Most Americans, ears ringing from the constant noise of "surgical" bombings and the screams of dying human beings classified as collateral damage, have missed Bush driving the latest nail into the coffin of international harmony. I'm talking about something that transcends not only the partisan side of politics, but politics itself.

Earth's population, frankly, is expanding faster than Oprah Winfrey's waistline at a book club meeting with punch and pie. Sometime around 1800, a billion people walked the earth. Clearly, this billion was unique not only because they collectively made up a nice round number, but because their sexual lust was so unbelievably insatiable that after only 200 years of torrential copulation, 6 billion of their equally horny kin stumble around the planet looking for as many suitable mates as possible.

In 50 years, they'll shoot out so many babies that there will be 12 billion people simultaneously exhausting the last vestiges of the earth's resources.

Of course, it's not like gated communities and SUV-lined cul-de-sacs populated by America's upper economic echelon are overflowing with babies. The population explosion occurs almost exclusively in the third world, straining local resources as basic as reliable sanitation.

Additionally, the number of young men with exceptionally bleak possibilities for their lives is easily converted into fuel for all sorts of terrorist fire.

In 1994, 179 nations drew up a pact at a United Nations conference in Cairo, Egypt, to provide women with the basic education, health care and contraception necessary to keep family size within reasonable limits.

Of course, such noble efforts were contested all the way by an unorthodox axis: the United States and the most repressive Arab nations, such as Saudi Arabia. Clinton, always wary of alienating abortion-minded soccer moms, couldn't muster up the political huevos to stick this treaty six feet under.

Needless to say, this didn't keep the American religious right from constantly advocating that the U.S. fight birth control and abortion access by using the good old fashioned "withdrawal method" of diplomacy. Close up the pocketbook and tell the rest of the world to (literally) screw itself into oblivion.

Luckily for the religious right, Bush, who cares about as much about the social mores of soccer moms as he does about the correct pronunciation of multi-syllabic words, succeeded Billy Clinton as president. In July, Bush withdrew $34 million from the U.N. Population Fund, citing some unsubstantiated garbage about the UNFPA subsidizing forced abortions in China.

Of course, removing money slated to educate poor Chinese women about birth control and family planning leaves forced abortion and sterilization as the only methods available to keep population down.

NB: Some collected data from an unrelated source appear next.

/-! ### The audit ring (R431, R434) -/

theorem ringGet_signalVector (fn v k j : Nat) (s : State) : ringGet (signalVector fn v s) k j = ringGet s k j := by
  unfold signalVector
  dsimp only
  split
  · unfold ringGet fnSet fnGet
    split <;> split <;> rfl
  · rfl

/-- Writing to a ring, or counting what it lost, leaves the other rings. -/
theorem ringGet_ringWrite_other {fn r k j : Nat} (hfn : fn < 2) (hk : k < 2) (h : k ≠ fn ∨ j ≠ r) (ws : List W32) (now : Bool) (s : State) :
    ringGet (ringWrite fn r ws now s) k j = ringGet s k j := by
  unfold ringWrite ringPut ringDiscard
  dsimp only
  split
  · split
    · rw [ringGet_signalVector, ringGet_ringSet_other hfn hk h]
      rfl
    · rw [ringGet_ringSet_other hfn hk h]
      rfl
  · rw [ringGet_ringSet_other hfn hk h]

theorem ringGet_eventToFn {fn k j : Nat} (hfn : fn < 2) (hk : k < 2) (hj : j ≠ 8) (code : Nat) (p : List W32) (s : State) :
    ringGet (eventToFn fn code p s) k j = ringGet s k j := by
  unfold eventToFn
  dsimp only
  split
  · exact ringGet_ringWrite_other hfn hk (.inr hj) ..
  · exact ringGet_ringWrite_other hfn hk (.inr hj) ..

theorem ringGet_eventToMaint (k j code : Nat) (p : List W32) (s : State) : ringGet (eventToMaint code p s) k j = ringGet s k j := by
  unfold eventToMaint sendMaint
  dsimp only
  repeat' split
  all_goals rfl

/-- An event goes to the event rings alone. -/
theorem ringGet_raise {k j : Nat} (hk : k < 2) (hj : j ≠ 8) (code : Nat) (p : List W32) (s : State) :
    ringGet (raise code p s) k j = ringGet s k j := by
  have offered (c : Prop) [Decidable c] (fn : Nat) (hfn : fn < 2) (u : State) (hu : ringGet u k j = ringGet s k j) :
      ringGet (if c then eventToFn fn code p u else u) k j = ringGet s k j := by
    split
    · rw [ringGet_eventToFn hfn hk hj, hu]
    · exact hu
  have both := offered (maskBit s.hif.mask1 code && maskBit s.hif.allow1 code) 1 (by decide) _
    (offered (maskBit s.hif.mask0 code || code == 0x40 || code == 0x42) 0 (by decide) s rfl)
  unfold raise
  dsimp only
  split
  · rw [ringGet_eventToMaint]
    exact both
  · exact both

theorem auditWrite_room {ws : List W32} {s : State} (h : ringRoom (ringGet s 0 14) 1 = true) :
    auditWrite ws s = ringWrite 0 14 (auditWords ws s.enc.auditLost) false (withEnc s { s.enc with auditLost := 0 }) :=
  if_pos h

theorem ringGet_ringDiscard_prod (fn r n : Nat) (s : State) : (ringGet (ringDiscard fn r n s) fn r).prod = (ringGet s fn r).prod := by
  rw [ringDiscard, ringGet_ringSet_same]

theorem auditWrite_full {ws : List W32} {s : State} (h : ringRoom (ringGet s 0 14) 1 = false) :
    (auditWrite ws s).enc.auditLost = s.enc.auditLost + 1 ∧ (ringGet (auditWrite ws s) 0 14).prod = (ringGet s 0 14).prod := by
  unfold auditWrite
  dsimp only
  rw [h]
  split
  · cases ‹false = true›
  · split
    · exact ⟨rfl, ringGet_ringDiscard_prod ..⟩
    · rw [raise_enc, ringGet_raise (by decide) (by decide)]
      exact ⟨rfl, ringGet_ringDiscard_prod ..⟩

/-! ### The obligation -/

section
variable {o : Nat} (ho : o < 48)
include ho

theorem exec_readbackCompare (row : Nat) (seen : List (Nat × List (List Nat))) (s : State) :
    exec (.readbackCompare o row seen) s = .next (readbackCompare o row seen s) := by
  show Host.Outcome.next (readbackCompare (o % 48) row seen s) = _
  rw [Nat.mod_eq_of_lt ho]

theorem exec_readbackLockLoss (s : State) : exec (.readbackLockLoss o) s = .next (lockLoss o s) := by
  show Host.Outcome.next (lockLoss (o % 48) s) = _
  rw [Nat.mod_eq_of_lt ho]

theorem exec_keepaliveSet (s : State) : exec (.keepaliveSet o) s = .next (keepAlive o s) := by
  show Host.Outcome.next (keepAlive (o % 48) s) = _
  rw [Nat.mod_eq_of_lt ho]

theorem exec_auditEntryWrite (s : State) : exec (.auditEntryWrite o) s = .next (auditEntry o s) := by
  show Host.Outcome.next (auditEntry (o % 48) s) = _
  rw [Nat.mod_eq_of_lt ho]

end

/-- Settles O51: the generator's step, the fetch of a row, its read-back, the loss of lock, the end of a frame, and the audit ring. -/
theorem framesAreFetchedComparedAndAudited : Obligations.FramesAreFetchedComparedAndAudited := by
  refine ⟨fun g s hg => ?display, ?fetch, ?readback, fun o s ho => ?lock, ?frameEnd, fun ws s => ⟨auditWrite_room, auditWrite_full⟩⟩
  case display =>
    rw [exec_frameDisplayStart hg]
    refine ⟨fun h => congrArg _ (frameStart_early h), fun hen hnum hdue => ⟨_, congrArg _ (frameStart_due hen hnum hdue), ?_⟩⟩
    have kept := frameStarted_keeps g s
    have base := kept.tb.resolve_left Bool.false_ne_true
    refine ⟨?_, fun k hk => ?_, ?_, kept.mem.resolve_left Bool.false_ne_true, kept.net.resolve_left Bool.false_ne_true⟩
    · rw [kept.flGet rfl, flGet_flSet, if_pos rfl]
    · rw [kept.flGet rfl, flGet_flSet, if_neg hk]
    · rw [base]
      rfl
  case fetch =>
    rintro o row env s x r ho rfl rfl
    simp only [exec_scanRowFetch ho]
    refine ⟨fun h => congrArg _ (scanRow_still h), fun n hcur hrow h => ?_, fun n hcur hrow hlast hen hworks horder hdue => ?_,
      fun n hrow hlast hen hworks hdue hnew hclosed => ?_, fun n hrow hdue h => ?_, fun hrow hdue => ?_⟩
    · rw [scanRow_later hcur hrow]
      exact congrArg _ ((ite_congr rfl (fun _ => rfl) fun _ => if_pos (by simpa using h)).trans (ite_self s))
    · rw [scanRow_later hcur hrow, if_neg (by simp [hen, hworks, hlast]), if_neg (by simp [horder, hdue])]
      obtain ⟨e, hrows, hwhole, hrb, hsent, hothers⟩ := rowFetch_row (row := row) (env := env) hcur
      exact ⟨_, e, rfl, hrows, hwhole, hrb, hsent, hothers, rowFetch_tb ..⟩
    · rw [scanRow_first, if_neg (by simp [hen, hworks, Nat.ne_of_gt hlast]), hdue]
      refine congrArg _ (if_neg ?_)
      rcases hnew with hnew | hnew <;> rcases hclosed with hclosed | hclosed <;> simp [hnew, hclosed]
    · rw [scanRow_first, hdue]
      refine congrArg _ ((ite_congr rfl (fun _ => rfl) fun _ => if_pos ?_).trans (ite_self s))
      rcases h with ⟨hcur, hagain⟩ | ⟨hopen, hall⟩
      · simp [hcur, hagain]
      · simp [hopen, Nat.not_lt.mpr hall]
    · rw [scanRow_first, hdue]
      exact congrArg _ (ite_self s)
  case readback =>
    rintro o row n bad crc s x e ho rfl hcur rfl he
    rw [exec_readbackCompare ho]
    refine ⟨fun h => congrArg _ (readbackCompare_still hcur he h), fun hen hsent hrb hup hoff hdue => ⟨fun hgood => ?_, fun hbad => ?_⟩⟩
    · have passed := readbackCompare_passes hcur he hen hsent hrb hup hoff hdue (wrongStitches_eq_nil.mpr hgood)
      exact ⟨_, rfl, passed.output, passed.others, passed.mem⟩
    · obtain ⟨b, hb, hlt, hne⟩ := hbad
      obtain ⟨y, hy, hhold, hybad, hrow⟩ := readbackCompare_fails hcur he hen hsent hrb hup hoff hdue
        fun hnil => hne (wrongStitches_eq_nil.mp hnil b hb hlt)
      refine ⟨_, rfl, ?_, ?_, ?_, hy.others, hy.mem⟩
      · rw [hy.output, hhold]
      · rw [hy.output, hybad]
      · rw [hy.output, hrow]
  case lock =>
    rw [exec_readbackLockLoss ho]
    refine ⟨fun h => congrArg _ (lockLoss_still h), fun hen hup hoff hlanes hworks => ?_⟩
    obtain ⟨y, hy, hhold, hbad⟩ := lockLoss_holds hen hup hoff hlanes hworks
    refine ⟨_, rfl, ?_, ?_, hy.others, hy.mem⟩
    · rw [hy.output, hhold]
    · rw [hy.output, hbad]
  case frameEnd =>
    rintro o n s x ho rfl hcur
    rw [exec_keepaliveSet ho, exec_auditEntryWrite ho]
    refine ⟨fun h => congrArg _ (keepAlive_still hcur h), fun f hf hfn hen hka hnot hrows hend hworks => ?_,
      fun h => congrArg _ (auditEntry_still hcur h), fun hen hnot hrows hcompared hend hworks => ?_⟩
    · have gone := keepAlive_goes hcur hf hfn hen hka hnot hrows hend hworks
      exact ⟨_, rfl, gone.output, gone.others, gone.mem⟩
    · obtain ⟨y, hy, haudited, hlast, hrb, hhold⟩ := frameFinish_becomes (o := o) (s := s) n
      have closed := hy.recalWaiting o
      rw [auditEntry_goes hcur hen hnot hrows hcompared hend hworks]
      refine ⟨_, rfl, ?_, ?_, ?_, ?_, closed.others, closed.mem⟩
      · rw [closed.output, haudited]
      · rw [closed.output, hlast]
      · rw [closed.output, hrb, readbackCode]
      · rw [closed.output, hhold]

end Sys2Proof.Machine
end

section
/-! SUPPORT. The Corler link (R438, R439, R441), the pair's offsets (R210) and its digest records (R453 to R455): what a training, a frame, a
measurement and a record make of the pair's unit, and what they leave. -/

namespace Sys2Proof.Machine

/-! ### The end of a training -/

/-- The lanes of a mask back in use after an earlier removal. -/
def lanesInUse (lanes : W32) (s : State) : State :=
  (List.range 4).foldl (fun st i =>
    if bitOf lanes i then laneUpd (80 + i) (fun x => if x.ovl == 5 then { x with ovl := 0 } else x) st else st) s

/-- The block with its link up on the lanes that a training gave. -/
def linkTrained (r : CorlerTraining) (s : State) : State :=
  send (.corler 1 [ownPairWord s]) (withPair (lanesInUse (r.lanes &&& 0xF) s) { s.pair with
    training := false, trainFailed := none, linkUp := true, lanes := r.lanes &&& 0xF, replays := [], lastRx := t2Ns s, silent := false,
    peerPair := r.peerWord, peerSeen := [], ownRecs := [], peerRecs := [] })

theorem lanesInUse_frame {m : Units} {s₀ : State} (lanes : W32) (s : State) (hg : Agree m s₀ s) (h_lane : m.lane = true) :
    Agree m s₀ (lanesInUse lanes s) :=
  agree_foldl (fun st i h => by
    split
    · exact laneUpd_frame _ _ _ h h_lane
    · exact h) hg

theorem linkTrained_keeps (r : CorlerTraining) (s : State) : Agree { lane := true, pair := true } s (linkTrained r s) :=
  send_frame _ _ (withPair_frame _ _ (lanesInUse_frame _ _ (Agree.refl _ s) rfl) rfl)

section
variable {r : CorlerTraining} {s : State}

/-- Without a training of its own, or a knit-up that a Lead accepts, the end of one is ignored. -/
theorem corlerTraining_skips
    (h : pairWorks s = false ∨ (s.pair.training = false ∧ (s.pwr.mode ≠ .lead ∨ s.pair.acceptUntil = none))) : corlerTraining r s = s := by
  refine if_pos ?_
  obtain hw | ⟨ht, hm | ha⟩ := h
  · simp [hw]
  · simp [ht, beq_eq_false_iff_ne.mpr hm]
  · simp [ht, ha]

section
variable (hw : pairWorks s = true) (ht : s.pair.training = true ∨ (s.pwr.mode = .lead ∧ s.pair.acceptUntil ≠ none))
include hw ht

theorem training_runs : ¬ (!pairWorks s || !(s.pair.training || (s.pwr.mode == .lead && s.pair.acceptUntil.isSome))) = true := by
  obtain ht | ⟨hm, ha⟩ := ht
  · simp [hw, ht]
  · simp [hw, hm, Option.isSome_iff_ne_none.mpr ha]

theorem corlerTraining_noLane (hl : r.lanes &&& 0xF = 0) :
    corlerTraining r s = withPair s { s.pair with training := false, trainFailed := some (t2Ns s) } :=
  (if_neg (training_runs hw ht)).trans (if_pos hl)

variable (hl : r.lanes &&& 0xF ≠ 0)
include hl

theorem corlerTraining_ends (hm : s.pwr.mode ≠ .knitUp) (hc : pairCompatible (ownPairWord s) r.peerWord = false) :
    corlerTraining r s = withPair s { s.pair with training := false } :=
  (if_neg (training_runs hw ht)).trans <| (if_neg hl).trans <| (if_neg (by simp [hm])).trans <| (if_neg (by simp [hm])).trans <|
    if_pos (by simp [hc])

theorem corlerTraining_fails (hm : s.pwr.mode = .knitUp)
    (h : pairCompatible (ownPairWord s) r.peerWord = false ∨ r.accepting = false ∨ r.posB = s.pair.posB) :
    ∃ cause, corlerTraining r s = knitFail cause 3 0xFF s := by
  cases hc : pairCompatible (ownPairWord s) r.peerWord with
  | false => exact ⟨2, (if_neg (training_runs hw ht)).trans <| (if_neg hl).trans <| if_pos (by simp [hm, hc])⟩
  | true =>
    have hrefused : r.accepting = false ∨ r.posB = s.pair.posB := h.resolve_left (by simp [hc])
    exact ⟨3, (if_neg (training_runs hw ht)).trans <| (if_neg hl).trans <| (if_neg (by simp [hc])).trans <|
      if_pos (by simpa [hm] using hrefused)⟩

UNFPA places the damage caused by this $34-million resource cut at 4,700 maternal deaths, 77,000 infant or child deaths and 800,000 preventable abortions. A degenerate cynic might comment that all these statistics do indeed represent declines, however slight, in population. Of course, such soulless claims are quickly silenced in light of the fact that Bush's revocation of funding also caused an estimated 2 million unwanted pregnancies.

Jane Roberts, a retired French teacher out of Redlands, Calif., isn't about to let this pass. She was so heartbroken by the refusal of funds that she began a grassroots campaign to replace the money. As of Monday, she has raised over $73,000. While this is a mere drop in the bucket compared to the $34 million that Bush "reallocated," it does send the message that regular citizens don't have to stand helplessly by while Bush sublimates basic humanitarian efforts to petty domestic politics.